INSTRUCTIONS FOR THE TASK – Could you set down exactly the lines of the data below, starting at the one that holds "def State.commandRun (s" and ending at the one that holds "let older := (k.before", both included, and only those?

MATERIAL PROVIDED –
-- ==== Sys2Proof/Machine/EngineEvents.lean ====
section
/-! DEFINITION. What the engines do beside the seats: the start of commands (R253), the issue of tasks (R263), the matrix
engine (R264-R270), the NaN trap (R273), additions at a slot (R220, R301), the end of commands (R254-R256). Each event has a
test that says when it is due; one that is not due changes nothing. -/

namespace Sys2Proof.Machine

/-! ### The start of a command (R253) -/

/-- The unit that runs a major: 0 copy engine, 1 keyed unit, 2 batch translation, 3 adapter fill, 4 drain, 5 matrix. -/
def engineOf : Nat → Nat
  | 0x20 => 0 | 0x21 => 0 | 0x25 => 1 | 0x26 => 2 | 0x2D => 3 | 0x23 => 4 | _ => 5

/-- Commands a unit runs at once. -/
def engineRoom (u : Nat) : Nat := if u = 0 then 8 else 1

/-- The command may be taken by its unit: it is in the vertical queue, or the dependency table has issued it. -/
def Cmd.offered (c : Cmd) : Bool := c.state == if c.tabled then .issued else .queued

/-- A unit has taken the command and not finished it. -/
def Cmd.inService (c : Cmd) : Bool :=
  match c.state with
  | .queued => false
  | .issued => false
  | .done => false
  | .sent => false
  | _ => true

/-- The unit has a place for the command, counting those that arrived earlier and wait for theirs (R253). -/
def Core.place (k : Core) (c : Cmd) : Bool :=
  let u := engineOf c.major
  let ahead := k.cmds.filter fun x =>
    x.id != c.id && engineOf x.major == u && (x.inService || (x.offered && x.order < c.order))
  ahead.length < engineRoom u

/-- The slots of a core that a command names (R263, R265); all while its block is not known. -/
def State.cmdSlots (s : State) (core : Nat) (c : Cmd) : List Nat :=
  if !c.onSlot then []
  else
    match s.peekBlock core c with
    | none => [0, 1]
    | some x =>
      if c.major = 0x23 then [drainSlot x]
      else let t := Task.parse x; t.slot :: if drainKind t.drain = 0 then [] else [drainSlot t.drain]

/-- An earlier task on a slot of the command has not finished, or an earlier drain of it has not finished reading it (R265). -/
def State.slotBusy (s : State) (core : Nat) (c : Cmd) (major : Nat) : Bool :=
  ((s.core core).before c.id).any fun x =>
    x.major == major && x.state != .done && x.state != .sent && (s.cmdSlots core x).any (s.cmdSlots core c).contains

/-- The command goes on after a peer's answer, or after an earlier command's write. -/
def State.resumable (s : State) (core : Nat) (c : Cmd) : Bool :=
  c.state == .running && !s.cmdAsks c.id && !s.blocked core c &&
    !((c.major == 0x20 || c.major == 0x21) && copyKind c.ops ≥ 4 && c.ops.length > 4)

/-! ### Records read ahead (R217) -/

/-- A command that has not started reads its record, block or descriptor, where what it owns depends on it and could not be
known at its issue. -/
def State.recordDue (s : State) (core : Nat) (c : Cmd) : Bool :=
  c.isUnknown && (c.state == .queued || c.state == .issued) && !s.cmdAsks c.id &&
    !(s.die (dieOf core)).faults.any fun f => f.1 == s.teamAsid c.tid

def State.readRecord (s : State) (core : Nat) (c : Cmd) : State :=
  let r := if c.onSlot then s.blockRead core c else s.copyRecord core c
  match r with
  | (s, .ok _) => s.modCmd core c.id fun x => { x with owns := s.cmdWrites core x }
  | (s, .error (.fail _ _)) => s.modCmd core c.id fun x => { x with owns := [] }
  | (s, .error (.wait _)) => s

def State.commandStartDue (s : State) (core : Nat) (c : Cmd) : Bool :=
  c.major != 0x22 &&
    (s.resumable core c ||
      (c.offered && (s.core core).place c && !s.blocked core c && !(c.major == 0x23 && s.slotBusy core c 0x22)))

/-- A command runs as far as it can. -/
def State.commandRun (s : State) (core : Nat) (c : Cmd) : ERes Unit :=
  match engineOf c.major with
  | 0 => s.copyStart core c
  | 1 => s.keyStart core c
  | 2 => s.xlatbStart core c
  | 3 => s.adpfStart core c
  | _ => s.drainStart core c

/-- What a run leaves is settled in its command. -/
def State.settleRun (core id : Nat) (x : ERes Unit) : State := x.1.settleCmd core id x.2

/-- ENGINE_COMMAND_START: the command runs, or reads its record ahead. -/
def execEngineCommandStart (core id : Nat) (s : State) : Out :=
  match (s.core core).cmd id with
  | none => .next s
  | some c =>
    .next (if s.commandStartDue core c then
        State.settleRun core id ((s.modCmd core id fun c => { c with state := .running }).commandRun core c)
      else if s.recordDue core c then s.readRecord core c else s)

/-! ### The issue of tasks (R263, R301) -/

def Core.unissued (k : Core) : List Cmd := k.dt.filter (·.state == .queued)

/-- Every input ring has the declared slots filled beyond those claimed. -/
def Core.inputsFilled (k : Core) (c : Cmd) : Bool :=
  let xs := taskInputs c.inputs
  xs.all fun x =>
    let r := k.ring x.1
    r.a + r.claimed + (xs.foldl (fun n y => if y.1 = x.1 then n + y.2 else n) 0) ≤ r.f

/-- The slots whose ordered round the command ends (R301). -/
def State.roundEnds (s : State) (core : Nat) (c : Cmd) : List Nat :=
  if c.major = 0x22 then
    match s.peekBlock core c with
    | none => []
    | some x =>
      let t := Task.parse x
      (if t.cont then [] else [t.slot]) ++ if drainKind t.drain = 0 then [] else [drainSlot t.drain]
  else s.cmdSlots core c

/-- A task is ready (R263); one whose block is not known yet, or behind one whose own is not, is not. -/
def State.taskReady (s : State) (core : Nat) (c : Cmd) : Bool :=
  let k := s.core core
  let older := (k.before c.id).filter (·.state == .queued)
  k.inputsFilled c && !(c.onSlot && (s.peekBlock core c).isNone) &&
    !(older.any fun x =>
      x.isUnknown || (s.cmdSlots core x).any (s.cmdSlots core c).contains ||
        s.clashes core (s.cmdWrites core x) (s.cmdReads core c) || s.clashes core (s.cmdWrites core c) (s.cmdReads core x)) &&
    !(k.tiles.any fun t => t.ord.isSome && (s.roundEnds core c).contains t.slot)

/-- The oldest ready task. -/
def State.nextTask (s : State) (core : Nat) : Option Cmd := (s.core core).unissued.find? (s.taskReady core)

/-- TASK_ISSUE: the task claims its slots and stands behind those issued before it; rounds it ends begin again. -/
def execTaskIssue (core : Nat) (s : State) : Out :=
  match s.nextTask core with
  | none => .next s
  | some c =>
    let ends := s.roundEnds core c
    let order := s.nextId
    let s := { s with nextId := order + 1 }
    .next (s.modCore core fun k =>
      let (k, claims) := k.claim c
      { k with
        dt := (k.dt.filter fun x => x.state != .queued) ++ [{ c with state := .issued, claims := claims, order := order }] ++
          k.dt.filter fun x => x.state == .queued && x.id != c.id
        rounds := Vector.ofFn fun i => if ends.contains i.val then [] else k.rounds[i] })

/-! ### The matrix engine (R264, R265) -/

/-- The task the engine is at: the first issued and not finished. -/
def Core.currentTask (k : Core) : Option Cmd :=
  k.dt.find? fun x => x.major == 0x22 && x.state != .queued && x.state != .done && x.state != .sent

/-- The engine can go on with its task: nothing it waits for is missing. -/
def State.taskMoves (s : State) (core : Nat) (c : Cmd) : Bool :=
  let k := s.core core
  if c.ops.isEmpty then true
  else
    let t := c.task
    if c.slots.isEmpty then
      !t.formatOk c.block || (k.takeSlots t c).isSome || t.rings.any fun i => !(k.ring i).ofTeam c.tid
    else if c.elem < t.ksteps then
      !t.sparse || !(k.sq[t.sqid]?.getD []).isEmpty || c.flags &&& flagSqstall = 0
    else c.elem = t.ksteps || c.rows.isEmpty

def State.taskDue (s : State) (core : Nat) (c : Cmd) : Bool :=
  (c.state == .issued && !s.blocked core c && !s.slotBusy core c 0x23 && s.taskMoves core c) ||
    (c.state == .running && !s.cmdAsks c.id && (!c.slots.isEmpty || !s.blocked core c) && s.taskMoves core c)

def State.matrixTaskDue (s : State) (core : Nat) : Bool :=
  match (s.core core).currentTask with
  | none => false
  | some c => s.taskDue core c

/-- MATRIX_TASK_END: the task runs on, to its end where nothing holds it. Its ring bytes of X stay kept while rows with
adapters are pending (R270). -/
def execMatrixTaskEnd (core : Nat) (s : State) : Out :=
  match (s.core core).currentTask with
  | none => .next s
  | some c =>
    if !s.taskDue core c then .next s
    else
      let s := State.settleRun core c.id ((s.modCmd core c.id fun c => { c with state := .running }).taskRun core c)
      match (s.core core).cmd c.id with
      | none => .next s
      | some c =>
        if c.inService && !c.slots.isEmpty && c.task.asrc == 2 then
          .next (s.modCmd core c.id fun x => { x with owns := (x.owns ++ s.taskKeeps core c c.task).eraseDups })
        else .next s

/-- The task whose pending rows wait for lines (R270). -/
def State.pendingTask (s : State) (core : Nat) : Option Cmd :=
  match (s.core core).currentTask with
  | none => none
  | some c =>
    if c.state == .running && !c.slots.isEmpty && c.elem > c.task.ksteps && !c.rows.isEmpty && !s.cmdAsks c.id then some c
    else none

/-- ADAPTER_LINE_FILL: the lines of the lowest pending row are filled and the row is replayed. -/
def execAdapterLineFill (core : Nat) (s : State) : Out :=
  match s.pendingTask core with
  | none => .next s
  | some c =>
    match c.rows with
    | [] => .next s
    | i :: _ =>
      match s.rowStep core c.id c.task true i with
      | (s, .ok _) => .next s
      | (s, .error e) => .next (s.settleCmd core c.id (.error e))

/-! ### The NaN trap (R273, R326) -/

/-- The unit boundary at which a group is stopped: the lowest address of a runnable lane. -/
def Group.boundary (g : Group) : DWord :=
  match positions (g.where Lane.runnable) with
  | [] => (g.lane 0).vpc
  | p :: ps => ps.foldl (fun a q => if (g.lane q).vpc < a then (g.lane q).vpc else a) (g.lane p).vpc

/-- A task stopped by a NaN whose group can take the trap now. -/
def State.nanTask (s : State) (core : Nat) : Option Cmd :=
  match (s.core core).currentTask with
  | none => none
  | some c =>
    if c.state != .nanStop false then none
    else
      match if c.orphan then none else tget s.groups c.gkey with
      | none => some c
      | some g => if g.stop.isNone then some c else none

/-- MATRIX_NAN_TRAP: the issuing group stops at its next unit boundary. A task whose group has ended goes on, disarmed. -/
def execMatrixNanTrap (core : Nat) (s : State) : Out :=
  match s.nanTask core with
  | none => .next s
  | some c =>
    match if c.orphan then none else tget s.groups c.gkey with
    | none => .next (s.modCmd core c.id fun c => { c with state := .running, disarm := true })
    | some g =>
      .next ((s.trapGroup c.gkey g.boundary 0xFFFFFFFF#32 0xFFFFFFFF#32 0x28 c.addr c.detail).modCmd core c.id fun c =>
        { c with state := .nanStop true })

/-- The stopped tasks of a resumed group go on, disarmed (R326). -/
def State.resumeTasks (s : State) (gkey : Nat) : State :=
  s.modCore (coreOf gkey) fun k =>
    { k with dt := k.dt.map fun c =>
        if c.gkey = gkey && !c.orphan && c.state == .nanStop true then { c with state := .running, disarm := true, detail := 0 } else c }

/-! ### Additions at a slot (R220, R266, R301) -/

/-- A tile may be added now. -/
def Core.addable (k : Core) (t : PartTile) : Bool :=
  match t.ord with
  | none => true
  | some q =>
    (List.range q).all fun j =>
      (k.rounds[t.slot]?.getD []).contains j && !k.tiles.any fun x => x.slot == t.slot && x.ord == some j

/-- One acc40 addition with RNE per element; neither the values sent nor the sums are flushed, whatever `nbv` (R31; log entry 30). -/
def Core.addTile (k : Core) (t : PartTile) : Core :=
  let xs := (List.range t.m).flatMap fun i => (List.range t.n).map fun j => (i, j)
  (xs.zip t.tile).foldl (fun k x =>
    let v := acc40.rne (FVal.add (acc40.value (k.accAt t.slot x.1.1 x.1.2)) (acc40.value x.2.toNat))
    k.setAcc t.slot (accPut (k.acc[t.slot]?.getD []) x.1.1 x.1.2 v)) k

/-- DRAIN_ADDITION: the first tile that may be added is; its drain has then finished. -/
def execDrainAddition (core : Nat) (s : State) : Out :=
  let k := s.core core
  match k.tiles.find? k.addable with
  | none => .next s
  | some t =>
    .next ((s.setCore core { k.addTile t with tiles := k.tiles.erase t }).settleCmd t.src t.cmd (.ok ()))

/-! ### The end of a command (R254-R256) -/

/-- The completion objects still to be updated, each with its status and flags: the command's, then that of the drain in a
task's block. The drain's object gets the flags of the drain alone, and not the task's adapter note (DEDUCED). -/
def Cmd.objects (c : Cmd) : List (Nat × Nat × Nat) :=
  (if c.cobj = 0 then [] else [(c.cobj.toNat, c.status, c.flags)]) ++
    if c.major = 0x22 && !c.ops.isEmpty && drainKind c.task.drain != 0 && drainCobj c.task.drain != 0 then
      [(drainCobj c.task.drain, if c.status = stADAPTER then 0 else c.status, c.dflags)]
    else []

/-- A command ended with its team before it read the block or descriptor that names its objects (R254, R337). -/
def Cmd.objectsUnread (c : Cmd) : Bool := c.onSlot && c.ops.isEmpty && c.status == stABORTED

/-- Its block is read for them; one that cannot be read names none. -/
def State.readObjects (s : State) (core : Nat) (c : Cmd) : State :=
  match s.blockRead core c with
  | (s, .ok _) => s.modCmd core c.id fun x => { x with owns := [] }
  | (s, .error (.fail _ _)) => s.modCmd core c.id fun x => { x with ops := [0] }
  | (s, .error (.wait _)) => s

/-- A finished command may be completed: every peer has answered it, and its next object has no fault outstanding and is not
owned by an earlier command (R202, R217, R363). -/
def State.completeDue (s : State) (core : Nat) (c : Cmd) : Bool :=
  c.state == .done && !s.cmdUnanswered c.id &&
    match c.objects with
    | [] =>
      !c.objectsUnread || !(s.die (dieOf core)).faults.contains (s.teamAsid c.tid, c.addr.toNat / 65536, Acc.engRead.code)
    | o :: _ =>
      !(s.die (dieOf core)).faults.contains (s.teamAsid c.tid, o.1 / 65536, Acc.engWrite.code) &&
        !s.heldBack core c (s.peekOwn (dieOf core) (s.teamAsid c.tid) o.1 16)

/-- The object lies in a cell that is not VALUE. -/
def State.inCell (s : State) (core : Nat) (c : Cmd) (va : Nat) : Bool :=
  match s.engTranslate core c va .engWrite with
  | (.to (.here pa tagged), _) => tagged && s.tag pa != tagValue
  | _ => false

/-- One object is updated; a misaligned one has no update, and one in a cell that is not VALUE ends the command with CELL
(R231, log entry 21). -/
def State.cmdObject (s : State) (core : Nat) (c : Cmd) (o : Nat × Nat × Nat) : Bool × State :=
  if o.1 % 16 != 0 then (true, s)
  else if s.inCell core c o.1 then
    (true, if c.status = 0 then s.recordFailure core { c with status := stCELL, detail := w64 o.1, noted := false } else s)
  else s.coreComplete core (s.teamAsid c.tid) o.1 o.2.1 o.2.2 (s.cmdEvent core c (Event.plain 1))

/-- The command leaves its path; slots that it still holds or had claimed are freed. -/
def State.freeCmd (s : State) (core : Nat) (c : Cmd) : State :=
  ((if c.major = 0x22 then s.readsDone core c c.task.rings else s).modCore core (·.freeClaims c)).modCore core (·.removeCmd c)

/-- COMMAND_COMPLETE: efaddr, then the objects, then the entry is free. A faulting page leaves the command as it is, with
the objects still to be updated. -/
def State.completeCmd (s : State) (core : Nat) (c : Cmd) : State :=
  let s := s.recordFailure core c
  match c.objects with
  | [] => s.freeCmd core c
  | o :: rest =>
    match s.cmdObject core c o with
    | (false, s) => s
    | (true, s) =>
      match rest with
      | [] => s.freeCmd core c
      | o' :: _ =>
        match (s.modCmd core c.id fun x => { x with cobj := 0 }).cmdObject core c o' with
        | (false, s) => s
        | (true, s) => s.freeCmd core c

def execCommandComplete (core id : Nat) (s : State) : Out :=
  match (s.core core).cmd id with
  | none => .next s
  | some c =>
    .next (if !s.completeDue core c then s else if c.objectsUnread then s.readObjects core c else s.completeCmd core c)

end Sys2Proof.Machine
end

TASK ANSWER –
def State.commandRun (s : State) (core : Nat) (c : Cmd) : ERes Unit :=
  match engineOf c.major with
  | 0 => s.copyStart core c
  | 1 => s.keyStart core c
  | 2 => s.xlatbStart core c
  | 3 => s.adpfStart core c
  | _ => s.drainStart core c

/-- What a run leaves is settled in its command. -/
def State.settleRun (core id : Nat) (x : ERes Unit) : State := x.1.settleCmd core id x.2

/-- ENGINE_COMMAND_START: the command runs, or reads its record ahead. -/
def execEngineCommandStart (core id : Nat) (s : State) : Out :=
  match (s.core core).cmd id with
  | none => .next s
  | some c =>
    .next (if s.commandStartDue core c then
        State.settleRun core id ((s.modCmd core id fun c => { c with state := .running }).commandRun core c)
      else if s.recordDue core c then s.readRecord core c else s)

/-! ### The issue of tasks (R263, R301) -/

def Core.unissued (k : Core) : List Cmd := k.dt.filter (·.state == .queued)

/-- Every input ring has the declared slots filled beyond those claimed. -/
def Core.inputsFilled (k : Core) (c : Cmd) : Bool :=
  let xs := taskInputs c.inputs
  xs.all fun x =>
    let r := k.ring x.1
    r.a + r.claimed + (xs.foldl (fun n y => if y.1 = x.1 then n + y.2 else n) 0) ≤ r.f

/-- The slots whose ordered round the command ends (R301). -/
def State.roundEnds (s : State) (core : Nat) (c : Cmd) : List Nat :=
  if c.major = 0x22 then
    match s.peekBlock core c with
    | none => []
    | some x =>
      let t := Task.parse x
      (if t.cont then [] else [t.slot]) ++ if drainKind t.drain = 0 then [] else [drainSlot t.drain]
  else s.cmdSlots core c

/-- A task is ready (R263); one whose block is not known yet, or behind one whose own is not, is not. -/
def State.taskReady (s : State) (core : Nat) (c : Cmd) : Bool :=
  let k := s.core core
  let older := (k.before c.id).filter (·.state == .queued)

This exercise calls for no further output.